Last month I signed the papers that will officially end my time in Japan. I didn’t make any pro-con lists, and I didn’t really consult anyone about the decision. This was something I knew in my gut was right, and have known for some time.
I still love being in Japan, though I’m the first to admit that living here sometimes drives me up a wall. For all of the awkward misunderstandings, cravings for food I can’t find, and impatience in the face of extreme rule-following, this experience has been more than I ever could have wanted, and nothing like I expected.
Over the past year and a half I have seen amazing natural beauty, met people whose kindness and generosity exceeded all logical bounds, and had some truly amazing food. I was pushed to grow as a person and an educator, though I was also forced to admit that teaching is not really for me. I became more comfortable being alone, and less ashamed of wanting company when I’m lonely. And I’ve also cultivated a thirst for knowledge of the world that I know will serve me well no matter where I end up.
For these things and so many more I will always be grateful to Japan, to the JET Programme, to the people I have met, and to the support of everyone back home who never demanded I return (though it was certainly hinted at). And yet, it is time to go.
Many of you may have noticed that my writing has become… well, infrequent would be a kind way of putting it. In the past year I wrote less in general, but a bit more about politics and my feelings on the state of the world. This has been a gradual process, but it hit me a while back that I was taking less joy in writing about my travels than I had in the past. My trips to Taiwan and Ibusuki seemed inconsequential in the face of the massive changes taking place on the world stage. I know this blog is mostly a trip diary, a vehicle for fun photos to send home, but for the past few months I couldn’t find many reasons to write. I was angry, I was scared, and I was losing interest in travel in general.
I knew I had to make a change. So I have decided to leave Japan not because I am done with this country, but because I feel that there is work that must be done elsewhere. If I don’t get off my butt and do it now, I know I will grow to resent the life I have built here. The world is changing, and so must I. I’m tired of reading about what’s happening in the world and feeling like I’m unable to contribute. It’s time to come home and figure out what comes next.

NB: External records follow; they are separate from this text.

-- ==== Sys2Proof/Machine/Records.lean ====
section
/-! DEFINITION. The byte layouts of the records that cross the upstream link or lie in the store (R172, R179 to
R183), and the codes of their fields. -/

namespace Sys2Proof.Machine

/-! ### Codes -/

/-- R179: the request kind of a kind code. -/
def kindOf (code : Byte) : Option Kind :=
  match code.toNat with
  | 1 => some .read | 2 => some .write | 3 => some .verify | 4 => some .flush
  | 16 => some .identify | 17 => some .status | 18 => some .peek | 19 => some .setup
  | 20 => some .keepalive | 21 => some .unfence | 22 => some .mapOpen | 23 => some .mapStage
  | 24 => some .mapCommit | 25 => some .mapDiscard | 26 => some .mapRead | 27 => some .mapSave
  | 28 => some .move | 29 => some .port | 30 => some .lock | 31 => some .unlock | 32 => some .restart
  | _ => none

/-- R179: the kind code of a request kind. -/
def kindCode : Kind → Byte
  | .read => 1 | .write => 2 | .verify => 3 | .flush => 4
  | .identify => 16 | .status => 17 | .peek => 18 | .setup => 19
  | .keepalive => 20 | .unfence => 21 | .mapOpen => 22 | .mapStage => 23
  | .mapCommit => 24 | .mapDiscard => 25 | .mapRead => 26 | .mapSave => 27
  | .move => 28 | .port => 29 | .lock => 30 | .unlock => 31 | .restart => 32

/-- R180: outcome codes. -/
def outcomeCode : ReqOutcome → Byte
  | .good => 0 | .refused => 1 | .failed => 2 | .cancelled => 3

/-- R180: cause codes. -/
def causeCode : Cause → Byte
  | .none => 0 | .badUnit => 1 | .badKind => 2 | .badParam => 3 | .noMap => 4 | .range => 5
  | .writeProtected => 6 | .fenced => 7 | .portOffline => 8 | .portDown => 9 | .media => 10
  | .mediaRange => 11 | .timeout => 12 | .dataTimeout => 13 | .notOpen => 14 | .invalidMap => 15
  | .moveActive => 16 | .saveActive => 17 | .locked => 18 | .overlap => 19 | .storeFail => 20
  | .supervised => 21

/-- R180: part state codes. -/
def partStateCode : PartState → Byte
  | .loading => 0 | .bare => 1 | .run => 2 | .fenced => 3

/-- R179, R182, R183: supervision mode codes. -/
def modeCode : Mode → Byte
  | .off => 0 | .timeout => 1 | .window => 2

/-- R179, R183: the mode that a code names. -/
def modeOf (code : Nat) : Option Mode :=
  match code with
  | 0 => some .off | 1 => some .timeout | 2 => some .window | _ => none

/-- The setting code 0 to 7 that a field holds. -/
def codeOf (code : Nat) : Option (Fin 8) := if h : code < 8 then some ⟨code, h⟩ else none

/-- R182: port state codes. -/
def portStateCode : PortState → Byte
  | .down => 0 | .probing => 1 | .ready => 2 | .recovering => 3 | .offline => 4

/-- R182: start cause codes. -/
def startCauseCode : StartCause → Byte
  | .power => 0 | .pin => 1 | .restart => 2

/-- R182, R183: store state codes. -/
def storeStateCode : StoreState → Byte
  | .invalid => 0 | .identity => 1 | .map => 2

/-- R182: codes of the last store operation. -/
def storeKindCode : StoreKind → Byte
  | .save => 1 | .lock => 2 | .unlock => 3

/-- A flag bit as a byte. -/
def bit (b : Bool) : Byte := if b then 1 else 0

/-! ### Extent records (R181) -/

/-- R181: the attributes byte. -/
def attributes (e : Extent) : Byte :=
  e.policy.setWidth 8 ||| (bit e.verify <<< 2) ||| (bit e.moving <<< 3)

/-- R181: the 16 bytes of an extent record. -/
def encodeExtent (e : Extent) : List Byte :=
  [e.used, e.unit, e.port, attributes e] ++ leBytes 4 e.lstart.toNat ++ leBytes 4 e.length.toNat
    ++ leBytes 4 e.pstart.toNat

/-- R181: the record that 16 bytes hold, every field as received. -/
def decodeExtent (bs : List Byte) : Extent where
  used := byteAt bs 0
  unit := byteAt bs 1
  port := byteAt bs 2
  policy := (byteAt bs 3).setWidth 2
  verify := (byteAt bs 3).getLsbD 2
  moving := (byteAt bs 3).getLsbD 3
  lstart := wordAt bs 4
  length := wordAt bs 8
  pstart := wordAt bs 12

/-- R2, R118: a record as a table keeps it: an EMPTY record is all zero, and the move state is NORMAL. -/
def normalExtent (e : Extent) : Extent :=
  if e.used = 0 then Extent.empty else { e with moving := false }

/-- R181: the 16 bytes of record `j` of a run of records. -/
def recordBytes (bs : List Byte) (j : Nat) : List Byte := (bs.drop (16 * j)).take 16

/-- R181: a data block of 32 records. -/
def recordsBlock (rs : List Extent) : Block :=
  packBytes 512 ((rs.take 32).flatMap encodeExtent)

/-! ### Frames to the host (R172, R180) -/

/-- R180: the body of a CMPL frame. -/
def completionBytes (c : Completion) : List Byte :=
  [BitVec.ofNat 8 c.tag, outcomeCode c.outcome, causeCode c.cause, bit c.attention,
    partStateCode c.partState, 0] ++ leBytes 2 c.remaining ++ leBytes 2 c.generation.toNat
    ++ leBytes 4 c.detail.toNat

/-- R172: the kind byte and the body of a frame to the host. -/
def frameBody : HostFrame → List Byte
  | .cmpl c => 5 :: completionBytes c
  | .data t off payload => 2 :: BitVec.ofNat 8 t :: 0 :: (leBytes 2 off ++ payload.toList)
  | .grant t first count => 6 :: BitVec.ofNat 8 t :: BitVec.ofNat 8 count :: leBytes 2 first

/-- R172, R173: a frame as it crosses the link, its check word last. -/
def frameBytes (f : HostFrame) : List Byte := frameBody f ++ checkBytes (frameBody f)

/-- The bytes that have left for the host, frame by frame. -/
def upstreamBytes (s : State) : List (List Byte) := s.out.sent.map frameBytes

/-! ### The status and identify records (R162, R182, R161) -/

/-- R182: the byte that a set of change flags fills. -/
def flagsByte (f : ChangeFlags) : Byte :=
  bit f.start ||| (bit f.port <<< 1) ||| (bit f.store <<< 2) ||| (bit f.link <<< 3) ||| (bit f.fence <<< 4)

/-- Byte `k` of the little-endian number `v`. -/
def leByte (v k : Nat) : Byte := BitVec.ofNat 8 (v / 256 ^ k)

/-- R182: the bytes of one port in the status record, from its byte 16 + 8n. -/
def portStatusByte (p : Port) (j : Nat) : Byte :=
  match j with
  | 0 => portStateCode p.state
  | 1 => BitVec.ofNat 8 p.faults
  | 4 => leByte p.capacity.toNat 0 | 5 => leByte p.capacity.toNat 1
  | 6 => leByte p.capacity.toNat 2 | 7 => leByte p.capacity.toNat 3
  | _ => 0

/-- R182: the move bytes of the status record, from byte 48; all zero when IDLE (R162). -/
def moveStatusByte (m : Option Move) (j : Nat) : Byte :=
  match m with
  | none => 0
  | some m =>
    match j with
    | 0 => if m.pending then 2 else 1
    | 1 => m.unit
    | 2 => BitVec.ofNat 8 m.dstPort
    | 4 => leByte m.lstart 0 | 5 => leByte m.lstart 1 | 6 => leByte m.lstart 2 | 7 => leByte m.lstart 3
    | 8 => leByte m.dstStart 0 | 9 => leByte m.dstStart 1 | 10 => leByte m.dstStart 2
    | 11 => leByte m.dstStart 3
    | 12 => leByte m.cursor 0 | 13 => leByte m.cursor 1 | 14 => leByte m.cursor 2
    | 15 => leByte m.cursor 3
    | _ => 0

/-- R162: store busy, also for an operation that a link reset detached. -/
def storeBusy (s : State) : Bool := s.mst.op ≠ .idle

/-- R182: the store bytes of the status record, from byte 64. -/
def storeStatusByte (s : State) (j : Nat) : Byte :=
  match j with
  | 0 => storeStateCode s.mst.storeState
  | 1 => bit (storeBusy s)
  | 2 => (s.mst.lastOp.map (storeKindCode ·.kind)).getD 0
  | 3 => (s.mst.lastOp.map (outcomeCode ·.outcome)).getD 0
  | 4 => (s.mst.lastOp.map (causeCode ·.cause)).getD 0
  | _ => 0

/-- R182: byte `i` of the status record. -/
def statusByte (s : State) (i : Nat) : Byte :=
  match i with
  | 0 => partStateCode s.svm.partState
  | 1 => startCauseCode s.mgu.startCause
  | 2 => bit s.svm.causes.supervision ||| (bit s.svm.causes.pin <<< 1)
  | 3 => modeCode s.mgu.settings.mode
  | 4 => BitVec.ofNat 8 s.mgu.settings.periodCode
  | 5 => bit s.svm.lapse
  | 6 => flagsByte s.mgu.flags
  | 7 => BitVec.ofNat 8 s.mgu.settings.timeoutCode
  | 8 => bit s.xmp.stagingOpen
  | 9 => bit s.mst.lock
  | 10 => leByte s.xmp.generation.toNat 0
  | 11 => leByte s.xmp.generation.toNat 1
  | _ =>
    if i < 16 then 0
    else if i < 48 then portStatusByte s.ports[(Fin.ofNat 4 ((i - 16) / 8))] ((i - 16) % 8)
    else if i < 64 then moveStatusByte s.mve (i - 48)
    else storeStatusByte s (i - 64)

/-- R162, R182: the status record of the part as it stands. -/
def statusRecord (s : State) : Block := bytesOf 512 (statusByte s)

/-- R182: byte `i` of the identify record. -/
def identifyByte (s : State) (i : Nat) : Byte :=
  match i with
  | 0 => 4 | 1 => 1 | 2 => 0 | 3 => 2 | 4 => 16 | 5 => 64 | 6 => 96 | 7 => 48 | 8 => 32 | 9 => 4
  | 10 => 0 | 11 => 1
  | _ =>
    if i < 12 then 0
    else if i < 28 then
      leByte s.ports[(Fin.ofNat 4 ((i - 12) / 4))].capacity.toNat ((i - 12) % 4)
    else 0

/-- R161, R182: the identify record. -/
def identifyRecord (s : State) : Block := bytesOf 512 (identifyByte s)

/-! ### The store image (R183) -/

/-- R183: a header with its check word. -/
def headerBytes (state : StoreState) (lock : Bool) (set : Settings) (count : Nat) (gen : Half) :
    Vector Byte 10 :=
  let bs := [storeStateCode state, bit lock, BitVec.ofNat 8 set.timeoutCode, modeCode set.mode,
    BitVec.ofNat 8 set.periodCode, BitVec.ofNat 8 count] ++ leBytes 2 gen.toNat
  packBytes 10 (bs ++ checkBytes bs)

/-- R127, R183: the header of state INVALID that a store operation writes. -/
def invalidHeader : Vector Byte 10 := headerBytes .invalid false Settings.default 0 0

/-- R131: the header that the CLOSE write of a save places. -/
def imageHeader (img : SaveImage) : Vector Byte 10 :=
  headerBytes .map img.lock img.settings img.usedCount img.generation

/-- R131, R183: row `n` of a save image with its check word. -/
def imageRow (img : SaveImage) (n : Fin 8) : Vector Byte 130 :=
  let bs := ((img.records.toList.drop (8 * n)).take 8).flatMap encodeExtent
  packBytes 130 (bs ++ checkBytes bs)

/-- R183: whether the header's check word is good. -/
def headerGood (h : Vector Byte 10) : Bool := checkGood 8 h.toList

/-- R183: whether a row's check word is good. -/
def rowGood (r : Vector Byte 130) : Bool := checkGood 128 r.toList

/-- R183: the extent record with map index `i` as the rows hold it. -/
def storedExtent (rows : Vector (Vector Byte 130) 8) (i : Nat) : Extent :=
  decodeExtent (recordBytes rows[(Fin.ofNat 8 (i / 8))].toList (i % 8))

end Sys2Proof.Machine
end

The decision not to stay in Japan may have been a clear one, but that does not mean it was easy. I waited until the last possible day, after I’d come back from a holiday trip home to the states. My school showered me in praise, gave me an excellent performance review, and many of my friends had already decided to stay. So when I told the vice principal of my decision, it was with a heavy heart. I signed the papers and it seemed ridiculous that such a major decision could be reduced to a speedy signature. I had felt confident of my choice until the moment my pen hit the paper, and when I was done I felt a wave of sadness. There’s so much I could still do here, so many people I want to spend more time with. I was close to tears talking with one of my favorite coworkers about how fast the next few months will fly by. It will not be easy, leaving Miyakonojo and Japan, but I still know it’s right.
And so, with the end in sight, I’ve resolved to make the most of my time in Japan. A deadline has once again boosted my enthusiasm for travel and made me feel better about writing. The weight of this choice has been lifted, and I feel free to focus on other things. So I’ll be posting more about my travels in the next few months, though I’m likely going to stay away from political writing, at least on this site. I’ve got a few travel plans in the works, and most of my free time these days is spent figuring out my post-JET travel plans. Just because I’m coming home doesn’t mean I’m taking the most direct route!